[Opening EXERCISE MATERIAL section]

-- ==== Sys2Proof/Machine/Command.lean ====
section
/-! DEFINITION. The commands of a CTRL write (`43_command_interface.md` R107 to R111). -/

namespace Sys2Proof.Machine

/-- CFG (R107). -/
def execCfg (irqEn : Bool) (scope : BitVec 4) (s : State) : Host.Outcome State Fault Refusal :=
  .next (s.storeCtrl irqEn scope).writeDone

/-- START_HISTOGRAM (R108 to R110). -/
def execStartHistogram (irqEn : Bool) (s : State) : Host.Outcome State Fault Refusal :=
  .next (s.start irqEn 1).writeDone

/-- START_WAVEFORM_LUMA (R108 to R110). -/
def execStartWaveformLuma (irqEn : Bool) (s : State) : Host.Outcome State Fault Refusal :=
  .next (s.start irqEn 2).writeDone

/-- START_WAVEFORM_PARADE (R108 to R110). -/
def execStartWaveformParade (irqEn : Bool) (s : State) : Host.Outcome State Fault Refusal :=
  .next (s.start irqEn 3).writeDone

/-- START_VECTORSCOPE_A (R108 to R110). -/
def execStartVectorscopeA (irqEn : Bool) (s : State) : Host.Outcome State Fault Refusal :=
  .next (s.start irqEn 4).writeDone

/-- START_VECTORSCOPE_B (R108 to R110). -/
def execStartVectorscopeB (irqEn : Bool) (s : State) : Host.Outcome State Fault Refusal :=
  .next (s.start irqEn 5).writeDone

/-- START_INVALID_SCOPE0 (R109, R110). -/
def execStartInvalidScope0 (irqEn : Bool) (s : State) : Host.Outcome State Fault Refusal :=
  .next (s.start irqEn 0).writeDone

/-- START_INVALID_SCOPE6_7 (R109, R110). -/
def execStartInvalidScope6_7 (irqEn : Bool) (scope : BitVec 4) (s : State) : Host.Outcome State Fault Refusal :=
  .next (s.start irqEn scope).writeDone

/-- START_INVALID_SCOPE8_15 (R109, R110). -/
def execStartInvalidScope8_15 (irqEn : Bool) (scope : BitVec 4) (s : State) : Host.Outcome State Fault Refusal :=
  .next (s.start irqEn scope).writeDone

/-- ABORT, whatever START is (R111); START_IGNORED is not set. -/
def execAbort (irqEn : Bool) (scope : BitVec 4) (s : State) : Host.Outcome State Fault Refusal :=
  .next (s.storeCtrl irqEn scope).abort.writeDone

end Sys2Proof.Machine
end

[Closing EXERCISE MATERIAL section]

WORK ORDER:
Going from the line that contains "not set. -/" to the last line of the records, reproduce every line as written.

WRITTEN SOLUTION:
/-- ABORT, whatever START is (R111); START_IGNORED is not set. -/
def execAbort (irqEn : Bool) (scope : BitVec 4) (s : State) : Host.Outcome State Fault Refusal :=
  .next (s.storeCtrl irqEn scope).abort.writeDone

end Sys2Proof.Machine
end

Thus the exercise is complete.